The universities of Paris, famed for theology and the liberal arts and patronized by the papacy, and Bologna, notable for law and with a development under imperial auspices, were the models for the systems which were adopted by the other universities of Europe when they came into being. Paris, whose government was carried out by the masters, the masters constituting the university, was the prototype of the majority of the universities of northern Europe. Bologna, on the other hand, was rather a guild of students, who as a body possessed the supreme active power, while the professors formed themselves into a college of masters isolated from the students, and so outside the great university corporation which the students formed. This system was followed in general by the universities of southern Europe. The third great university of the Middle Ages was Oxford, which followed Paris. These three universities were the only ones founded ex consuetudine, that is they were already in existences as studia generalia in all but name when recognized by the pope. All the rest that followed were either founded by potentates and recognized in time by the papacy, or were founded by the papacy for the furtherance of its own influenced, and as their origin was ex privilegio they never enjoyed the same glory.

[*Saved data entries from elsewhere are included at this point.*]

/-- The panel managers: heartbeats and their loss, the journal, takeover by the standby, and a quarter that has lost both (R427 to R431, R490). -/
def Obligations.ManagersAndFailover : Prop :=
  ∀ (s : State),
  (∀ m : MgrId,
    let x := s.inst m
    (instUp s m = false → Goes (.pmHeartbeatSend m) s (fun t => t = s) ∧ Goes (.pmHbMiss m) s fun t => t = s) ∧
    (instUp s m = true → Goes (.pmHeartbeatSend m) s fun t => t.fab = max s.fab (x.hbSent + 200000) ∧
      t.inst m = { x with hbSent := t.fab } ∧ t.inst (!m) = s.inst (!m) ∧
      t = { s with fab := t.fab, routers := t.routers, keepers := t.keepers, mgr := t.mgr, instA := t.instA, instB := t.instB } ∧
      Sends (edgeSite (managerEdge m)) 2 { withPayload { mgmtTo (edgeSite (managerEdge (!m))) 5 0xB with cls := cCtrl, addr := x.epoch % 65536 }
        ((pmCounts s).flatMap fun c => leBytes 8 c.2) with ssite := edgeSite (managerEdge m), sagt := 5 } s t) ∧
    (instUp s m = true → Goes (.pmHbMiss m) s fun t => t.fab = max s.fab (x.hbHeard + 200000 * (x.missed + 1)) ∧
      t.inst m = { x with missed := x.missed + 1 } ∧ t.inst (!m) = s.inst (!m) ∧ Counted pmHbMissCntAt s t ∧ RegsBut [pmHbMissCntAt] s t ∧
      t = { s with fab := t.fab, regs := t.regs, keepers := t.keepers, mgr := t.mgr, instA := t.instA, instB := t.instB }) ∧
    (∀ p, ejected s (portOfEdge (managerEdge m)).1 (portOfEdge (managerEdge m)).2 (fun p => p.typ == tMgmt && p.sub == 0xB && p.dagt == 5) = some p →
      let v := popEject s (portOfEdge (managerEdge m)).1 (portOfEdge (managerEdge m)).2 p.dagt
      let only (t : State) : Prop := t = { v with mgr := t.mgr, instA := t.instA, instB := t.instB } ∧ t.inst (!m) = s.inst (!m)
      (instUp s m = false → Goes (.pmHb m) s fun t => t = v) ∧
      (instUp s m = true → x.epoch < p.addr % 65536 → Goes (.pmHb m) s fun t => only t ∧ t.inst m = { x with down := true } ∧
        t.mgr = { s.mgr with active := if s.mgr.active = some m then none else s.mgr.active }) ∧
      (instUp s m = true → p.addr % 65536 ≤ x.epoch → Goes (.pmHb m) s fun t => only t ∧ t.inst m = { x with hbHeard := s.fab, missed := 0 } ∧
        (s.mgr.active ≠ some (!m) → t.mgr = s.mgr) ∧
        (s.mgr.active = some (!m) → t.mgr = { s.mgr with solo := false, acked := t.mgr.acked } ∧
          ∀ i a, pmCounters[i]? = some a → t.mgr.acked[i]? = some (a, leNat ((p.payload.drop (8 * i)).take 8)))))) ∧
  ((activeMgr s).isSome = true → s.mgr.solo = false → Goes .journalAckTimeout s fun t => t.fab = s.fab + 100000 ∧ t.mgr.solo = true ∧
    t = { s with fab := t.fab, keepers := t.keepers, mgr := t.mgr }) ∧
  ((activeMgr s).isSome = true → s.mgr.solo = true → Goes .journalAckTimeout s fun t => t = s) ∧
  (∀ a, activeMgr s = some a →
    let epoch := max (s.inst a).epoch (s.inst (!a)).epoch + 1
    (instUp s (!a) = false ∨ (s.inst (!a)).missed < 4 → Goes .pmTakeover s fun t => t = s) ∧
    (instUp s (!a) = true → 4 ≤ (s.inst (!a)).missed → Goes .pmTakeover s fun t => ∃ w,
      w = (takeOver (advFab s ((s.inst (!a)).hbHeard + 800000)) a (!a) epoch).bump pmTakeoverCntAt ∧
      w.mgr.active = some (!a) ∧ w.mgr.solo = true ∧ (w.inst a).down = true ∧ (w.inst (!a)).epoch = epoch ∧
      w.mgr.adj = (w.keeper (edgeSite (managerEdge (!a)))).adj ∧
      t = stateEvent (resumeOpen w) 15 4 epoch ∧ t.mgr.active = some (!a) ∧ (t.inst (!a)).epoch = epoch ∧
      (∀ q : QuarterId, (t.qtr q).mb = none ∧ (1 ≤ ssState w q → ssState w q ≤ 3 → ssState t q = 8)))) ∧
  (∀ (q : QuarterId) f, (s.keeper (edgeSite (controllerEdge q))).beaconAt = some f →
    ((s.qtr q).pmLost = true → Goes (.qcPmLost q) s fun t => t = s) ∧
    ((s.qtr q).pmLost = false → Goes (.qcPmLost q) s fun t => t.fab = max s.fab (f + 4000000) ∧ OnlyQtr q s t ∧ (t.qtr q).pmLost = true ∧
      (t.qtr q).mb = none ∧ t.mgr.lost = true ∧ t.reg (qcPmStatAt q) = 1 ∧ Counted (qcPmLostCntAt q) s t ∧ t.out.head? = some (.msix q 10) ∧
      (s.mgr.lost = true → t.mgr.openOps = s.mgr.openOps) ∧
      (∀ r, (s.qtr q).mb = some r → (s.qtr q).pcieUp = true → .reply q r.tag 2 (replyHeader r.tag 4 2 0 0 ++ leBytes 4 1) ∈ t.out) ∧
      t = { s with fab := t.fab, regs := t.regs, keepers := t.keepers, quarters := t.quarters, mgr := t.mgr, out := t.out }))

[1] In this section and in Section 5 on the occasions when no other reference is given I have relied on H. Rashdall, The Universities of Europe in the Middle Ages, ed. F.M. Powicke and A.B. Emden, 3 vols, 1933-5.
[2] There is a general account of the development of the schools of cathedral chapters in A.F. Leach, The schools of Medieval England, chap. Viii.
[3] C.H. Haskins, The Rise of Universities, as for instance on p. 13, deals with the rise of the studia generalia.
[4] F.K. von Savigny, Histoire du droit romain au moyen âge, iii. 295, § 154.